Film Shows Dog-Eat-Dog Newsroom


Courtesy: Noble PR
GAINESVILLE, Fla.-- Speeding fingers churn out stories with lightning speed, phones ring like there's no tomorrow, and editors snarl at reporters the same way rabid dogs do to mail carriers.
This is the real-life atmosphere of a newsroom at a major newspaper as portrayed by "All the President's Men.
Bob Woodward and Carl Bernstein are lowly reporters at the bottom of the long chain of command in the "Washington Post's" newsroom.
While the two reporters battle with dreaded anonymous sources and the challenge of accuracy, they also have to battle with editors who are itching to bury their story within the depths of the newspaper.
Woodward and Bernstein are forced to make constant trips to interview sources for their story, even as far away as Miami, but even as they travel, they never escape the newsroom.
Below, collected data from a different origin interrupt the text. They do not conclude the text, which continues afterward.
/-- R22: the six flag instructions leave 0 or 1 in VF when they complete, and no other instruction changes VF unless its
operand names it (R21; x = 0xF is the spec's decision D13). -/
def Obligations.FlagsAreZeroOrOne : Prop :=
  ∀ i s t, s.status = .running → exec i s = .next t → t.status = .running →
    ((∃ x y, i = .addReg x y ∨ i = .subReg x y ∨ i = .subnReg x y ∨ i = .shr x y ∨ i = .shl x y ∨ ∃ n, i = .drw x y n) →
      t.reg 0xF = 0 ∨ t.reg 0xF = 1) ∧
    (t.reg 0xF ≠ s.reg 0xF →
      (∃ x y, i = .addReg x y ∨ i = .subReg x y ∨ i = .subnReg x y ∨ i = .shr x y ∨ i = .shl x y ∨ ∃ n, i = .drw x y n) ∨
      (∃ y nn, i = .ldImm 0xF nn ∨ i = .addImm 0xF nn ∨ i = .ldReg 0xF y ∨ i = .orReg 0xF y ∨ i = .andReg 0xF y ∨
        i = .xorReg 0xF y ∨ i = .rnd 0xF nn) ∨
      i = .ldVxDt 0xF ∨ i = .loadRegs 0xF)

/-! ### Index register and memory -/

/-- R170, R171: I becomes nnn, or I + V[x] modulo 65536, with no flag (the width and no flag: the spec's decision D3). -/
def Obligations.IndexIsLoadedAndAdded : Prop :=
  ∀ x nnn s,
    (∃ t, exec (.ldI nnn) s = .next t ∧ t.I.toNat = nnn.toNat ∧ t = { s with I := t.I, pc := s.pc + 2 }) ∧
    (∃ t, exec (.addIVx x) s = .next t ∧ t.I.toNat = (s.I.toNat + (s.reg x).toNat) % 65536 ∧
      t = { s with I := t.I, pc := s.pc + 2 })

/-- R172: I becomes the glyph's address for a digit, whatever the open parameters are; any other operand is fatal.
The fatal case is the spec's decision D6, the bound on the parameters its decision D7. -/
def Obligations.FontAddressIsBasePlusStrideTimesDigit : Prop :=
  ∀ x s,
    ((s.reg x).toNat ≤ 0xF → ∃ t, exec (.ldFontVx x) s = .next t ∧
      t.I.toNat = Config.fontBaseAddr.toNat + Config.fontStride.val * (s.reg x).toNat ∧
      t = { s with I := t.I, pc := s.pc + 2 }) ∧
    (0xF < (s.reg x).toNat → RaisesFatal (.ldFontVx x) s .fontDigitOutOfRange) ∧
    Config.fontBaseAddr.toNat + 15 * Config.fontStride.val + Config.fontStride.val ≤ 0x1000

/-- R173: the three digits at I, I + 1, I + 2, every other byte as before; fatal where I + 2 > 0xFFF (the spec's
decision D5). -/
def Obligations.BcdStoresThreeDigits : Prop :=
  ∀ x s, s.mem.wf = true →
    (s.I.toNat + 2 ≤ 0xFFF → ∃ t, exec (.ldBcdVx x) s = .next t ∧
      (t.mem.read s.I.toNat).toNat = (s.reg x).toNat / 100 ∧
      (t.mem.read (s.I.toNat + 1)).toNat = (s.reg x).toNat / 10 % 10 ∧
      (t.mem.read (s.I.toNat + 2)).toNat = (s.reg x).toNat % 10 ∧
      (∀ a, a < s.I.toNat ∨ s.I.toNat + 2 < a → t.mem.read a = s.mem.read a) ∧
      t = { s with mem := t.mem, pc := s.pc + 2 }) ∧
    (0xFFF < s.I.toNat + 2 → RaisesFatal (.ldBcdVx x) s .dataOutOfBounds)

/-- R174: V0..Vx at I, I + 1, …, every other byte as before, I unchanged (the spec's decision D16);
fatal where I + x > 0xFFF (D5). -/
def Obligations.StoreRegistersWritesV0ToVx : Prop :=
  ∀ x s, s.mem.wf = true →
    (s.I.toNat + x.toNat ≤ 0xFFF → ∃ t, exec (.storeRegs x) s = .next t ∧
      (∀ k : RegNum, k.toNat ≤ x.toNat → t.mem.read (s.I.toNat + k.toNat) = s.reg k) ∧
      (∀ a, a < s.I.toNat ∨ s.I.toNat + x.toNat < a → t.mem.read a = s.mem.read a) ∧
      t = { s with mem := t.mem, pc := s.pc + 2 }) ∧
    (0xFFF < s.I.toNat + x.toNat → RaisesFatal (.storeRegs x) s .dataOutOfBounds)

/-- R175: V0..Vx from I, I + 1, …, the registers above x and everything else as before; I unchanged is the spec's
decision D16, fatal where I + x > 0xFFF its decision D5. -/
def Obligations.LoadRegistersReadsV0ToVx : Prop :=
  ∀ x s,
    (s.I.toNat + x.toNat ≤ 0xFFF → ∃ t, exec (.loadRegs x) s = .next t ∧
      (∀ k : RegNum, k.toNat ≤ x.toNat → t.reg k = s.mem.read (s.I.toNat + k.toNat)) ∧
      (∀ k : RegNum, x.toNat < k.toNat → t.reg k = s.reg k) ∧ t.pc = s.pc + 2 ∧ OnlyRegsAndPc s t) ∧
    (0xFFF < s.I.toNat + x.toNat → RaisesFatal (.loadRegs x) s .dataOutOfBounds)

/-- What Fx55 stored, Fx65 loads back, from the same I and memory, into any registers. -/
def Obligations.StoreThenLoadRestoresRegisters : Prop :=
  ∀ x s t u v, s.mem.wf = true → s.I.toNat + x.toNat ≤ 0xFFF → exec (.storeRegs x) s = .next t →
    u.mem = t.mem → u.I = s.I → exec (.loadRegs x) u = .next v →
    ∀ k : RegNum, v.reg k = if k.toNat ≤ x.toNat then s.reg k else u.reg k

/-- R61, R52: two neighbouring bytes stored by Fx55 are the word the next fetch at their address reads, the byte at the
lower address the more significant. -/
def Obligations.FetchSeesTheLatestStore : Prop :=
  ∀ x s t, s.mem.wf = true → s.I.toNat + x.toNat ≤ 0xFFF → exec (.storeRegs x) s = .next t →
    ∀ j k : RegNum, j.toNat + 1 = k.toNat → k.toNat ≤ x.toNat →
      ∃ w, (t.setPc (s.I + BitVec.ofNat 16 j.toNat)).fetchWord = some w ∧
        w.toNat = (s.reg j).toNat * 256 + (s.reg k).toNat

/-! ### Display -/

/-- R190; that drawPending is set on a clear buffer too is the spec's decision D22. -/
def Obligations.ClearTurnsEveryPixelOff : Prop :=
  ∀ s, ∃ t, exec .cls s = .next t ∧ (∀ c r, t.disp.pixel c r = false) ∧
    t = { s with disp := t.disp, drawPending := true, pc := s.pc + 2 }

/-- R191, R192: the sprite's bit (row j, column i, bit 7 leftmost) toggles the pixel it falls on, modulo 64 and 32; every
other pixel is as before; VF is 1 exactly if a bit of 1 fell on a lit pixel, else 0; fatal where a sprite byte lies past
0xFFF. Bit order and wrapping are the spec's decision D10, n = 0 its D11, VF as operand its D13, the fatal case its D5. -/
def Obligations.DrawTogglesThePixelsUnderTheSprite : Prop :=
  ∀ x y n s,
    (n = 0 ∨ s.I.toNat + n.toNat - 1 ≤ 0xFFF → ∃ t, exec (.drw x y n) s = .next t ∧
      (∀ j i, j < n.toNat → i < 8 →
        let c := wrapCol ((s.reg x).toNat + i)
        let r := wrapRow ((s.reg y).toNat + j)
        t.disp.pixel c r = (s.disp.pixel c r ^^ (s.mem.read (s.I.toNat + j)).getLsbD (7 - i))) ∧
      (∀ c r, (∀ j i, j < n.toNat → i < 8 →
          ¬ (c = wrapCol ((s.reg x).toNat + i) ∧ r = wrapRow ((s.reg y).toNat + j))) →
        t.disp.pixel c r = s.disp.pixel c r) ∧
      (t.reg 0xF = 0 ∨ t.reg 0xF = 1) ∧
      (t.reg 0xF = 1 ↔ ∃ j i, j < n.toNat ∧ i < 8 ∧ (s.mem.read (s.I.toNat + j)).getLsbD (7 - i) = true ∧
        s.disp.pixel (wrapCol ((s.reg x).toNat + i)) (wrapRow ((s.reg y).toNat + j)) = true) ∧
      RegsSameBut s t [0xF] ∧
      t = { s with V := t.V, disp := t.disp, drawPending := true, pc := s.pc + 2 }) ∧
    (n ≠ 0 → 0xFFF < s.I.toNat + n.toNat - 1 → RaisesFatal (.drw x y n) s .dataOutOfBounds)

/-- Drawing the same sprite at the same place twice gives back the display; on a clear buffer the first draw reports no
collision, and the second reports one exactly if the first lit a pixel. -/
def Obligations.DrawingTwiceRestoresTheDisplay : Prop :=
  ∀ x y n s t u v, s.status = .running → exec (.drw x y n) s = .next t → t.status = .running → u.disp = t.disp →
    u.mem = s.mem → u.I = s.I → u.reg x = s.reg x → u.reg y = s.reg y → exec (.drw x y n) u = .next v →
    v.disp = s.disp ∧
      ((∀ c r, s.disp.pixel c r = false) →
        t.reg 0xF = 0 ∧ (v.reg 0xF = 1 ↔ ∃ c r, t.disp.pixel c r = true))

/-! ### Keys and timers -/

/-- R200, R201: skip on key V[x] down, and on key V[x] up; fatal where V[x] > 0xF (the spec's decision D6). -/
def Obligations.KeySkipsTestTheLatch : Prop :=
  ∀ x s,
    ((s.reg x).toNat ≤ 0xF →
      exec (.skp x) s = .next { s with pc := if s.key.getLsbD (s.reg x).toNat = true then s.pc + 4 else s.pc + 2 } ∧
      exec (.sknp x) s = .next { s with pc := if s.key.getLsbD (s.reg x).toNat = false then s.pc + 4 else s.pc + 2 }) ∧
    (0xF < (s.reg x).toNat →
      RaisesFatal (.skp x) s .keyIndexOutOfRange ∧ RaisesFatal (.sknp x) s .keyIndexOutOfRange)

/-- R202, R205, R206: the timer reads and writes. -/
def Obligations.TimersAreReadAndSet : Prop :=
  ∀ x s,
    (∃ t, exec (.ldVxDt x) s = .next t ∧ t.reg x = s.DT ∧ RegsSameBut s t [x] ∧ t.pc = s.pc + 2 ∧ OnlyRegsAndPc s t) ∧
    exec (.ldDtVx x) s = .next { s with DT := s.reg x, pc := s.pc + 2 } ∧
    exec (.ldStVx x) s = .next { s with ST := s.reg x, pc := s.pc + 2 }

/-- R205, R206: the step's tick follows the write: the timer ends at one less, and Fx18 with V[x] = 1 beeps in its own
step, with any other value not. -/
def Obligations.TimerWriteIsTickedInTheSameStep : Prop :=
  ∀ x s, s.Fetches →
    (decode s.wordAtPc = some (.ldDtVx x) → ∃ t, step s = .next t ∧ t.DT.toNat = (s.reg x).toNat - 1) ∧
    (decode s.wordAtPc = some (.ldStVx x) → ∃ t, step s = .next t ∧ t.ST.toNat = (s.reg x).toNat - 1 ∧
      (t.out.beep = true ↔ s.reg x = 1))

/-- R203: Fx0A enters the wait and changes nothing else; its step does not tick, and discards whatever key edge it was
given (the spec's decisions D8 and D28); the bookkeeping of inputs is the model's choice (log entry 2). -/
def Obligations.KeyWaitIsEntered : Prop :=
  ∀ x s, exec (.ldVxKey x) s = .next { s with status := .awaitingKey x } ∧
    (s.Fetches → decode s.wordAtPc = some (.ldVxKey x) →
      step s = .next { s with status := .awaitingKey x, out := { beep := false, unknown := none, fatal := none },
                              env := s.env.advance })

/-- R204: a waiting step with an edge k completes the Fx0A and ticks; without an edge it changes nothing; that
a waiting step does not tick is the spec's decision D28, the bookkeeping of inputs the model's choice (log entry 2). -/
def Obligations.KeyEdgeCompletesTheWait : Prop :=
  ∀ x s, s.status = .awaitingKey x →
    (∀ k, s.input.keyEdge = some k → ∃ t, step s = .next t ∧ (t.reg x).toNat = k.toNat ∧ RegsSameBut s t [x] ∧
      t = { s with V := t.V, pc := s.pc + 2, status := .running, DT := t.DT, ST := t.ST,
                   out := { beep := decide (s.ST = 1), unknown := none, fatal := none }, env := s.env.advance } ∧
      t.DT.toNat = s.DT.toNat - 1 ∧ t.ST.toNat = s.ST.toNat - 1) ∧
    (s.input.keyEdge = none →
      step s = .next { s with out := { beep := false, unknown := none, fatal := none }, env := s.env.advance })

/-! ### Host operations -/

/-- R263, R264: a load that fits fills memory from 0x200 and changes nothing else; one that does not is rejected with no
change (rejecting is the spec's decision D26). -/
def Obligations.LoadFillsTheProgramArea : Prop :=
  ∀ (bytes : List Byte) s, s.mem.wf = true →
    (bytes.length ≤ 0xE00 → ∃ t, hostOp (.load bytes) s = (.ok, t) ∧
      (∀ k (h : k < bytes.length), t.mem.read (0x200 + k) = bytes[k]) ∧
      (∀ a, a < 0x200 ∨ 0x200 + bytes.length ≤ a → t.mem.read a = s.mem.read a) ∧ t = { s with mem := t.mem }) ∧
    (0xE00 < bytes.length → hostOp (.load bytes) s = (.loadTooLarge, s))

/-- R265: the same for `hostWrite`, at any address, bounded by the end of memory; the operation is the spec's decision D25. -/
def Obligations.HostWriteFillsMemory : Prop :=
  ∀ addr (bytes : List Byte) s, s.mem.wf = true →
    (bytes.length = 0 ∨ addr + bytes.length - 1 ≤ 0xFFF → ∃ t, hostOp (.hostWrite addr bytes) s = (.ok, t) ∧
      (∀ k (h : k < bytes.length), t.mem.read (addr + k) = bytes[k]) ∧
      (∀ a, a < addr ∨ addr + bytes.length ≤ a → t.mem.read a = s.mem.read a) ∧ t = { s with mem := t.mem }) ∧
    (0 < bytes.length → 0xFFF < addr + bytes.length - 1 → hostOp (.hostWrite addr bytes) s = (.writeOutOfBounds, s))

/-- R245, R246, R223: the display and the status are read and change nothing, drawPending is read and cleared, the key
latch is set. `readStatus` is the spec's decision D29. -/
def Obligations.HostReadsAndSetKeys : Prop :=
  ∀ s k16, hostOp .readDisplay s = (.display s.disp, s) ∧ hostOp .readStatus s = (.status s.status, s) ∧
    hostOp .consumeDrawPending s = (.drawPending s.drawPending, { s with drawPending := false }) ∧
    hostOp (.setKeys k16) s = (.done, { s with key := k16 })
For a story to have any chance of running, editors must be kept abreast of all information going into the story, the accuracy of all facts and anything else that may be relavent to the story.
The editor also has to be able to take this information and "sell" the story, or show why it is worth publishing, to the rest of the editors at the budget meeting, where the paper is laid out.
At "The Washington Post," Woodward and Bernstein are considered younger, less experienced reporters, and because of this they constantly report to editor Ben Bradlee.
Much of the atmosphere and mise-en-scene in the newsroom is created by the stress caused by Bradlee and the rest of the editors talk of the story not being worth anything.